Whenever a line below includes "inColumn", add it to the tally, then give the total and nothing more.

[Stored items]
★ ★ ★ ★ ★ ★ ★
theorem witness_StatusesChangeOnlyTheReports :
    SameButStatus State.reset { State.reset with cur := 0xFF, draws := 7, out := [.report .txFailure], earlier := [.report .txFailure] } := by
  refine ⟨rfl, ?_, rfl, rfl, rfl⟩
  intro h
  cases h

/-- Two frames, of one byte and of none, offered to a block of depth 24. -/
theorem witness_LineSendsItsFrames :
    (let s := { State.resetWith (depth 24) Config.cfgDefault with input := charOffers (lineText [[0x41], []]) }
     s.accepting = true ∧ s.pend = false ∧ s.buf = headerWords s.cfg ∧ s.txSilentAt ≠ some s.draws ∧
       ([[0x41], []].map fun f : List Byte => 4 + 16 * f.length).sum ≤ 24 ∧
       s.input = charOffers [0x34, 0x31, 0x2C, 0x0A]) := by
  decide

/-- The text `4 a`, offered with the rest of the input empty; without the space and in upper case it is `4A`. -/
theorem witness_PlainTextActsAsTheText :
    plainText [0x34, 0x20, 0x61] = [0x34, 0x41] ∧
    (offering (charOffers [0x34, 0x20, 0x61])).input = charOffers [0x34, 0x20, 0x61] ++ [] ∧
    of (fun t => (t.accepting, t.cur)) (run 2 (offering (charOffers [0x34, 0x41]))) = some (true, 0x4A) := by
  decide

theorem witness_DumpAlternatesItsLabels :
    ([3500, 1700] : List Duration)[1]? = some 1700 ∧ dumpLines [3500, 1700] = [(.pulse, 3500), (.space, 1700)] := by
  decide

theorem witness_AppendWritesOneWordAtLen : (1 : Nat) ≠ State.reset.len := by decide

end Sys2Proof.Tests
end

section
/-!
PROOFS. The scope (spec/00_scope.md): a character is a step of its own, an accepting block has a step for every
character, and `Append` writes one word.
-/

namespace Sys2Proof.Machine

/-! ### The taking of a character -/

/-- With no `Transmit` outstanding, a character offered next is taken and leaves the offers (R26). -/
theorem takeEvent_of_char_offered {s : State} {c : Byte} {rest : List Offer} (hb : s.busy = false)
    (hi : s.input = .stream (.char c) :: rest) : takeEvent s = .char c (s.setInput rest) := by
  simp [takeEvent, hb, hi]

/-- A step that takes a character is the run of its instruction, in the mode `pend` (R8, R49). -/
theorem step_of_takeEvent_char {s t : State} {c : Byte} (h : takeEvent s = .char c t) :
    step s = exec (decodeChar t.pend c) t := by
  simp [step, h, instrAt]

/-- Settles O7: the offered character is taken, and the mode bit is the same before and after it leaves the offers. -/
theorem stepRunsTheDecodedCharacter : Obligations.StepRunsTheDecodedCharacter := by
  intro s c rest hb hi
  exact step_of_takeEvent_char (takeEvent_of_char_offered hb hi)

/-! ### Every instruction of the block's mode goes on -/

/-- The decoder answers with an instruction of the mode it reads in (R49). -/
theorem decodeChar_inMode (pend : Bool) (c : Byte) : (decodeChar pend c).inMode pend = true := by
  unfold decodeChar
  cases classify c with
  | hex n z => cases pend <;> rfl
  | comma => rfl
  | newline => rfl
  | other => rfl

/-- The capacity check itself never stops a meaning: without room it goes on with the fault register set (R71). -/
theorem withRoom_goes_on {k : Nat} {s : State} {go : Result} (h : ∃ t, go = .next t) :
    ∃ t, withRoom k s go = .next t := by
  cases hr : s.roomFor k with
  | false => exact ⟨_, withRoom_of_full hr⟩
  | true => rwa [withRoom_of_room hr]

/-- On an accepting block every instruction of the mode `pend` goes on, with room for its words or without, and
whether or not the Transmitter answers (R71, R75). -/
theorem exec_goes_on {i : Instr} {s : State} (ha : s.accepting = true) (hm : i.inMode s.pend = true) :
    ∃ t, exec i s = .next t := by
  cases i with
  | nibh n z =>
    have hp : s.pend = false := by simpa [Instr.inMode] using hm
    exact ⟨_, execNibh_eq ha hp⟩
  | nibl n z =>
    have hp : s.pend = true := hm
    rw [exec, execNibl, guarded_of_accepting ha, requirePend_of_eq hp]
    exact withRoom_goes_on ⟨_, rfl⟩
  | sep =>
    rw [exec, execSep, guarded_of_accepting ha]
    exact withRoom_goes_on ⟨_, rfl⟩
  | eot =>
    rw [exec, execEot, guarded_of_accepting ha]
    exact withRoom_goes_on ⟨_, dispatchBatch_eq _⟩
  | ign c => exact ⟨s, guarded_of_accepting ha⟩

/-- Settles O11: the decoder keeps to the block's mode, so the character's instruction goes on, and no instruction
writes the offers that are left once the character is taken. -/
theorem everyCharacterHasAStep : Obligations.EveryCharacterHasAStep := by
  intro s c rest ha hi
  obtain ⟨-, hb, -, -⟩ := (accepting_iff s).1 ha
  rw [stepRunsTheDecodedCharacter s c rest hb hi]
  obtain ⟨t, ht⟩ := exec_goes_on (s := { s with input := rest }) ha (decodeChar_inMode s.pend c)
  exact ⟨t, ht, exec_keeps_input ht⟩

/-! ### The write of `Append` -/

/-- Settles O48: `Append` is a write of one word at `len`, so the laws of read after write speak of it (R7, R33). -/
theorem appendWritesOneWordAtLen : Obligations.AppendWritesOneWordAtLen := by
  intro v s
  refine ⟨?len, ?new, ?old, memory_wf _, rfl⟩
  case len => simp [append_eq]
  case new => exact read_write_same s.buf s.len 0 [v] le_rfl (by simp)
  case old =>
    intro i hi
    have houtside : i < s.len ∨ s.len + [v].length ≤ i := by
      rw [List.length_singleton]
      omega
    exact read_write_other s.buf s.len i [v] le_rfl houtside

end Sys2Proof.Machine
end

section
/-!
PROOFS. The state (spec/10_state.md): what reset leaves, the invariants of R23, the width of the durations, which events
change a register or what an observer sees, and that a dead `cur` is never seen.
-/

namespace Sys2Proof.Machine

/-! ### The buffer as whole pairs (R15, R23(a), R23(c)) -/

/-- A sequence of words made of whole (mark, space) pairs: its length is even, and every word comes from the
configuration column its index belongs to. -/
structure WholePairs (c : Cfg) (m : Memory) : Prop where
  even     : m.length % 2 = 0
  inColumn : ∀ i d, Memory.read m i = some d → d ∈ columnOf c i

theorem wholePairs_nil (c : Cfg) : WholePairs c [] := ⟨rfl, by simp [Memory.read]⟩

theorem wholePairs_pair {c : Cfg} {m s : Duration} (hm : m ∈ columnOf c 0) (hs : s ∈ columnOf c 1) :
    WholePairs c [m, s] := by
  refine ⟨by simp, fun i d h => ?_⟩
  match i with
  | 0 => cases h; exact hm
  | 1 => cases h; exact hs
  | i + 2 => simp [Memory.read] at h

theorem columnOf_add_even (c : Cfg) {k : Nat} (hk : k % 2 = 0) (i : Nat) : columnOf c (k + i) = columnOf c i := by
  have hmod : (k + i) % 2 = i % 2 := by omega
  simp [columnOf, hmod]

/-- Pairs after whole pairs stand in their columns again, since the first part has even length. -/
theorem WholePairs.append {c : Cfg} {m w : Memory} (hm : WholePairs c m) (hw : WholePairs c w) :
    WholePairs c (m ++ w) := by
  have hme := hm.even
  have hwe := hw.even
  refine ⟨by rw [List.length_append]; omega, fun i d h => ?_⟩
  rcases lt_or_ge i m.length with hi | hi
  · exact hm.inColumn i d (by rwa [Memory.read, List.getElem?_append_left hi] at h)
  · obtain ⟨j, rfl⟩ := Nat.exists_eq_add_of_le hi
    rw [columnOf_add_even c hme]
    rw [Memory.read, List.getElem?_append_right hi, Nat.add_sub_cancel_left] at h
    exact hw.inColumn j d h

theorem wholePairs_flatMap {α : Type} {c : Cfg} {f : α → Memory} (hf : ∀ a, WholePairs c (f a)) (l : List α) :
    WholePairs c (l.flatMap f) := by
  induction l with
  | nil => exact wholePairs_nil c
  | cons a l ih => exact (hf a).append ih

theorem wholePairs_headerWords (c : Cfg) : WholePairs c (headerWords c) :=
  wholePairs_pair (by simp [columnOf]) (by simp [columnOf])

theorem wholePairs_tailWords (c : Cfg) : WholePairs c (tailWords c) :=
  wholePairs_pair (by simp [columnOf]) (by simp [columnOf])

theorem wholePairs_wireWords (c : Cfg) (b : Byte) : WholePairs c (wireWords c b) := by
  have hspace : ∀ one : Bool, (if one then c.bitOneSpaceLen else c.bitZeroSpaceLen) ∈ columnOf c 1
    | true => by simp [columnOf]
    | false => by simp [columnOf]
  exact wholePairs_flatMap (fun k => wholePairs_pair (by simp [columnOf]) (hspace _)) _

theorem wholePairs_sepWords (c : Cfg) : WholePairs c (tailWords c ++ headerWords c) :=
  (wholePairs_tailWords c).append (wholePairs_headerWords c)

/-! ### The encoder's invariants -/

theorem EncoderInv.wholePairs {s : State} (h : EncoderInv s) : WholePairs s.cfg s.buf := ⟨h.lenEven, h.words⟩

/-- A state that holds just the header pair, with no nibble pending, has the invariants. -/
theorem encoderInv_of_headerWords {s : State} (hl : legalParams s.params) (hp : s.pend = false)
    (hb : s.buf = headerWords s.cfg) : EncoderInv s := by
  have hpairs : WholePairs s.cfg s.buf := hb ▸ wholePairs_headerWords s.cfg
  refine ⟨hl, hpairs.even, by simp [hp], hpairs.inColumn, fun d hd => ?_⟩
  have hlen : s.len = 2 := by rw [State.len, hb]; rfl
  have hdepth := (hl d hd).2
  omega

/-- Whole pairs for which there is room may be appended. -/
theorem EncoderInv.appendPairs {s : State} {w : Memory} {k : Nat} (h : EncoderInv s) (hw : WholePairs s.cfg w)
    (hk : w.length = k) (hr : s.roomFor k = true) : EncoderInv { s with buf := s.buf ++ w } := by
  have hpairs := h.wholePairs.append hw
  refine ⟨h.legal, hpairs.even, h.lowNibble, hpairs.inColumn, fun d hd => ?_⟩
  rw [State.len, List.length_append, hk]
  exact (roomFor_iff k s).1 hr d hd

/-- The parked nibble leaves the low half clear (R55). -/
theorem highNibble_low (n : Nibble) : (highNibble n).extractLsb' 0 4 = 0 := by
  ext i hi
  simp [highNibble, hi]

/-- Every instruction keeps the invariants. -/
theorem exec_keeps_encoderInv {i : Instr} {s t : State} (hs : EncoderInv s) (h : exec i s = .next t) :
    EncoderInv t := by
  have hfault : EncoderInv { s with fault := .bufOverflow } :=
    ⟨hs.legal, hs.lenEven, hs.lowNibble, hs.words, hs.withinDepth⟩
  cases i with
  | nibh n z =>
    obtain ⟨-, -, rfl⟩ := exec_nibh_next h
    exact ⟨hs.legal, hs.lenEven, fun _ => highNibble_low n, hs.words, hs.withinDepth⟩
  | nibl n z =>
    obtain ⟨-, -, ⟨hr, rfl⟩ | ⟨-, rfl⟩⟩ := exec_nibl_next h
    · have happ := hs.appendPairs (wholePairs_wireWords s.cfg (withLowNibble s.cur n)) (wireWords_length _ _) hr
      exact ⟨happ.legal, happ.lenEven, nofun, happ.words, happ.withinDepth⟩
    · exact hfault
  | sep =>
    obtain ⟨-, ⟨hr, rfl⟩ | ⟨-, rfl⟩⟩ := exec_sep_next h
    · exact hs.appendPairs (wholePairs_sepWords s.cfg) rfl hr
    · exact hfault
  | eot =>
    obtain ⟨-, ⟨-, -, rfl⟩ | ⟨hr, -, rfl⟩ | ⟨-, rfl⟩⟩ := exec_eot_next h
    · have hempty := wholePairs_nil s.cfg
      refine ⟨hs.legal, hempty.even, fun hp => hs.lowNibble ?_, hempty.inColumn, fun d _ => Nat.zero_le d⟩
      have hpend : (if s.params.eotClearsPend then false else s.pend) = true := hp
      split at hpend
      · cases hpend
      · exact hpend
    · have happ := hs.appendPairs (wholePairs_tailWords s.cfg) rfl hr
      exact ⟨happ.legal, happ.lenEven, happ.lowNibble, happ.words, happ.withinDepth⟩
    · exact hfault
  | ign c =>
    obtain ⟨-, rfl⟩ := exec_ign_next h
    exact hs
★ ★ ★ ★ ★ ★ ★
• **Written response**
6